Ребята вскочили, заговорили все сразу. Пятро побежал, закричал:

— Знаю, где журавлиный бочонок спрятан! Мальчики с гиканьем и криком умчались за ним.

«Ага, значит, про барина сказочка! — злорадно подумал Трясун. — Про то, как панов бьют! С девчонки несмышленой взятки гладки, ну а Нестерку за это в ответе придется быть! С его голоса песня!».

В это время Яким услышал тихие слова того мужика, который рассказывал про дележку братьев:

— …принес ей Гаврила ковригу хлеба, потому Нестерко хозяйства не имеет, живет бедно, шестеро мал мала меньше на руках… Сам-то, видно, опять далеко ушел. Помогать нужно малолеткам. Ты мешок с бульбой захватил, как я сказал?

— Хватит с них и полмешка, — проскрипел владелец телеги.

— Эх ты, скареда. Ведь не пану долг отдаешь, а хорошим людям на пропитание! — укоряюще произнес владелец лошади.

— Какое у вас дело, люди добрые? — совсем рядом раздался тоненький голос Марией. — Если вам тата нужен, так он не скоро придет.

Оказалось, что спор между мужиками — владельцем телеги и владельцем лошади — шел о жеребенке. Купили мужики на ярмарке: один телегу, другой лошадь. Домой вместе возвращались. И надо' же так было случиться — ночью, когда все спали, лошадь ожеребилась.

Хозяин телеги сказал:

— Моя телега ожеребилась, и жеребенок мой,

— Где же видано, чтобы телега жеребят приносила? — сказал хозяин лошади. — Это моя лошадь ожеребилась.

Так заспорили, что чуть не подрались. Как раз дорога недалеко от Дикулич шла, вот и решили мужики завернуть, чтобы Нестерко их рассудил.

— Давайте так сделаем, — сказала Марися. — Распрягайте свою лошадь и ведите ее направо. А телегу ведите налево. Ребенок всегда к матери льнет — кто про это не знает? Вот за кем жеребенок побежит, того он и будет.

«Ловко она рассудила! — подумал Яким. — А вот как мне теперь из-за амбара выйти незаметно? Еще, не ровен час, увидят, подумают, что я подслушивал».

Жеребенок побежал за лошадью, а мужик с телегой остался стоять посреди улицы.

— Теперь сам телегу до хаты повезешь! — крикнул ему хозяин лошади, сел верхом и уехал.

«Что эти босоногие щенки придумали?» — забеспокоился Трясун, наблюдая из-за бузины за странной игрой мальчишек.
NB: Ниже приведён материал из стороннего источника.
/-- Settles O41: the row is a run of the unpacker under its mask. -/
theorem fieldReservedRowJudgesTheMask : Obligations.FieldReservedRowJudgesTheMask := by
  refine ⟨fun m s hres => congrArg orFault (runMask_of_reserved s hres), fun m s hlegal hsize hneed => ?_⟩
  obtain ⟨raw, hrun⟩ := exists_runMask_of_legal hlegal hsize hneed
  exact ⟨raw, congrArg orFault hrun⟩

end Sys2Proof.Proofs
end

section
/-! PROOFS. The FRAME rows (R88, R89, R93): what their byte does at a header position and, with equal checksums, at the
terminator position. -/

namespace Sys2Proof.Proofs

open Sys2Proof Sys2Proof.Machine
open Sys2Proof.Spec (answered logged freshAttempt)

/-! ### At a header position -/

theorem answerPending_eq (n : Nat) (s : State) :
    answerPending n s = answered .pending (BitVec.ofNat 32 n) { s with decCnt := BitVec.ofNat 17 n } := by
  simp [answerPending, answer, answered, dataOf]

theorem raise_unsupportedHeader_eq (info : Word) (s : State) :
    raise .unsupportedHeader info s
      = logged .unsupportedHeader 0 info { s with decState := .hdr, decCnt := 0, decRes := .unsupportedHeader } := by
  simp [raise, enterError, answer, logged, withLogBit, ProtoError.status, ProtoError.logBit]

theorem takeByte_hdrShort {s : State} (hst : s.decState = .hdr) :
    takeByte 0x02#8 s = some (answered .pending 1
      { freshAttempt s with rxbuf := s.rxbuf.write 0 0x02, decOff := 2, decCnt := 1, decState := .len }) := by
  rw [takeByte_hdr hst, decHeader_eq, if_pos rfl, answerPending_eq]
  rfl

theorem takeByte_hdrLong {s : State} (hst : s.decState = .hdr) (hlong : s.cfg.longDecode = true) :
    takeByte 0x03#8 s = some (answered .pending 1
      { freshAttempt s with rxbuf := s.rxbuf.write 0 0x03, decOff := 3, decCnt := 1, decState := .lenh }) := by
  rw [takeByte_hdr hst, decHeader_eq, if_neg (by decide), if_pos ⟨rfl, hlong⟩, answerPending_eq]
  rfl

/-- Without `LONG_DECODE` the long header is rejected like any other byte; the decoder stays in HDR (R252). -/
theorem takeByte_hdrLong_unsupported {s : State} (hst : s.decState = .hdr) (hlong : s.cfg.longDecode = false) :
    takeByte 0x03#8 s = some (logged .unsupportedHeader 0 3
      { freshAttempt s with decRes := .unsupportedHeader, decCnt := 0 }) := by
  rw [takeByte_hdr hst, decHeader_eq, if_neg (by decide), if_neg (by simp [hlong]), raise_unsupportedHeader_eq]
  simp [newAttempt, freshAttempt, logged, hst, zext8]

/-! ### At the terminator position -/

theorem toNat_be16 (b0 b1 : Byte) : (be16 b0 b1).toNat = b0.toNat * 256 + b1.toNat := by
  rw [be16, BitVec.toNat_append, ← Nat.shiftLeft_add_eq_or_of_lt b1.isLt, Nat.shiftLeft_eq]

/-- The check of a frame whose checksums are equal (R165, steps 4 and 5 of R160). -/
theorem decCheck_of_crc_eq {s : State} {recv : Half} (hsize : s.decOff.toNat + s.decL.toNat + 1 < s.cfg.rxbufSize)
    (hrecv : be16 (s.rxbuf.read (s.decOff.toNat + s.decL.toNat)) (s.rxbuf.read (s.decOff.toNat + s.decL.toNat + 1)) = recv)
    (hcrc : crc16 (s.rxbuf.slice s.decOff.toNat s.decL.toNat) = recv) :
    decCheck s = some (answered .frameOk (s.decL.setWidth 32)
      { s with decCnt := 0, decState := .hdr, decRes := .ok, decCrcCalc := recv, decCrcRecv := recv }) := by
  refine decCheck_eq_some.2 ⟨hsize, ?_⟩
  simp [hrecv, hcrc, answer, answered, zext16]

/-- The terminator is stored behind the payload and the checksum, which the check then reads as they were. -/
theorem takeByte_term {s : State} {recv : Half} (hst : s.decState = .acc) (hsize : frameTotal s ≤ s.cfg.rxbufSize)
    (hcnt : s.decCnt.toNat + 1 = frameTotal s)
    (hrecv : be16 (s.rxbuf.read (s.decOff.toNat + s.decL.toNat)) (s.rxbuf.read (s.decOff.toNat + s.decL.toNat + 1)) = recv)
    (hcrc : crc16 (s.rxbuf.slice s.decOff.toNat s.decL.toNat) = recv) :
    takeByte 0x03#8 s = some (answered .frameOk (s.decL.setWidth 32)
      { s with rxbuf := s.rxbuf.write s.decCnt.toNat 0x03, decCnt := 0, decState := .hdr, decRes := .ok,
               decCrcCalc := recv, decCrcRecv := recv }) := by
  have hbehind : s.decCnt.toNat = s.decOff.toNat + s.decL.toNat + 2 := by rw [frameTotal] at hcnt; omega
  rw [takeByte_acc hst, decAcc_eq_some]
  refine ⟨by omega, .inr (.inr ⟨hcnt.ge, rfl, ?_⟩)⟩
  refine decCheck_of_crc_eq (by dsimp only; omega) ?_ ?_
  · dsimp only
    rw [Memory.read_write_other _ (by omega), Memory.read_write_other _ (by omega), hrecv]
  · dsimp only
    rw [Memory.slice_write_outside _ (.inr (by omega)), hcrc]

/-- Settles O28: each row gives its byte to the decoder. -/
theorem frameRowsDelimitFrames : Obligations.FrameRowsDelimitFrames := by
  refine ⟨fun s hst => ?_, fun s hst hlong => ?_, fun s hst hlong => ?_, fun s hst hsize hcnt recv hrecv hcrc => ?_⟩
  · exact congrArg orFault (takeByte_hdrShort hst)
  · exact congrArg orFault (takeByte_hdrLong hst hlong)
  · exact congrArg orFault (takeByte_hdrLong_unsupported hst hlong)
  · have hread := BitVec.eq_of_toNat_eq ((toNat_be16 _ _).trans hrecv.symm)
    exact congrArg orFault (takeByte_term hst hsize hcnt hread hcrc)

end Sys2Proof.Proofs
end

section
/-! PROOFS. The response word (R84, R85, R257): the numeric status code above the data. -/

namespace Sys2Proof.Proofs

open Sys2Proof Sys2Proof.Machine
open Sys2Proof.Spec (statusNumber)

theorem toNat_status_code (st : Status) : st.code.toNat = statusNumber st := by cases st <;> rfl

theorem toNat_response_word (r : Response) : r.word.toNat = statusNumber r.status * 2 ^ 32 + r.data.toNat := by
  rw [Response.word, BitVec.toNat_append, ← Nat.shiftLeft_add_eq_or_of_lt r.data.isLt, Nat.shiftLeft_eq,
    toNat_status_code]

/-- Settles O60: the word is laid out as R84 says, and each class of R257 holds the statuses with its codes. -/
theorem responseWordIsStatusThenData : Obligations.ResponseWordIsStatusThenData := by
  refine ⟨fun st d => toNat_response_word ⟨st, d⟩, fun st => ?_⟩
  cases st <;> decide

end Sys2Proof.Proofs
end

section
/-! PROOFS. The checksum as a map over GF(2) (R121 to R123, R127): a bit step is additive for xor and one-to-one, and so are
the byte step and the checksum of a sequence; the algebra of R123 follows. -/

namespace Sys2Proof.Proofs

open Sys2Proof Sys2Proof.Machine

/-! ### The bit step -/

/-- The bit step as a shift and a correction: the constant enters when the bit shifted out was 1 (R121). -/
theorem crcBit_eq (r : Half) : crcBit r = r <<< 1 ^^^ (if r.getLsbD 15 then Config.crcPoly else 0#16) := by
  unfold crcBit
  split_ifs
  · rfl
  · exact BitVec.xor_zero.symm

theorem crcBit_xor (r q : Half) : crcBit (r ^^^ q) = crcBit r ^^^ crcBit q := by
  have hpoly : (if r.getLsbD 15 ^^ q.getLsbD 15 then Config.crcPoly else 0#16)
      = (if r.getLsbD 15 then Config.crcPoly else 0#16) ^^^ (if q.getLsbD 15 then Config.crcPoly else 0#16) := by
    cases r.getLsbD 15 <;> cases q.getLsbD 15 <;> rfl
  rw [crcBit_eq, crcBit_eq, crcBit_eq, BitVec.shiftLeft_xor_distrib, BitVec.getLsbD_xor, hpoly]
  ac_rfl

theorem crcBit_of_lt {r : Half} (h : 2 * r.toNat < 2 ^ 16) : crcBit r = r <<< 1 :=
  if_neg (Bool.eq_false_iff.1 (BitVec.msb_eq_false_iff_two_mul_lt.2 h))

/-- No value but 0 goes to 0: the constant is odd, so a bit shifted out leaves a 1 at the bottom. -/
theorem eq_zero_of_crcBit_eq_zero {r : Half} (h : crcBit r = 0#16) : r = 0#16 := by
  cases htop : r.getLsbD 15 with
  | true =>
    have hodd : (crcBit r).getLsbD 0 = true := by
      rw [crcBit_eq, if_pos htop, BitVec.getLsbD_xor, BitVec.getLsbD_shiftLeft]
      rfl
    simp [h] at hodd
  | false =>
    have hlt : 2 * r.toNat < 2 ^ 16 := BitVec.msb_eq_false_iff_two_mul_lt.1 htop
    rw [crcBit_of_lt hlt] at h
    bv_omega

/-! ### Several bit steps -/

theorem crcBits_eq_iterate (n : Nat) (r : Half) : crcBits n r = crcBit^[n] r := by
  induction n generalizing r with
  | zero => rfl
  | succ n ih => exact ih (crcBit r)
Сначала ребята мирно стояли возле телеги, которую пытался тащить жадный мужик. Но вот один из них вдруг тихонько отбежал в сторону и юркнул за сарай. За ним последовали второй, третий, четвертый.

«Куда же они все бегут? — заинтересовался Трясун.

Он обернулся и вздрогнул: прямо на него смотрел десяток мальчишеских любопытных глаз. Ребята сидели за плетнем, и к ним, крадучись, пробирался тот мальчонка, который последним отбежал от телеги.

— Проходите, пан писарь, — раздался голос Марией. — Что же вы там стоите?

Трясун смутился было, но, как только вышел из-за амбара, важно выпятил бороденку:

— Зарабатываешь на пропитание? А знаешь, что судить да рядить — то панское право! А знаешь, что пан наш ясновельможный сделает, когда про твои сказки узнает?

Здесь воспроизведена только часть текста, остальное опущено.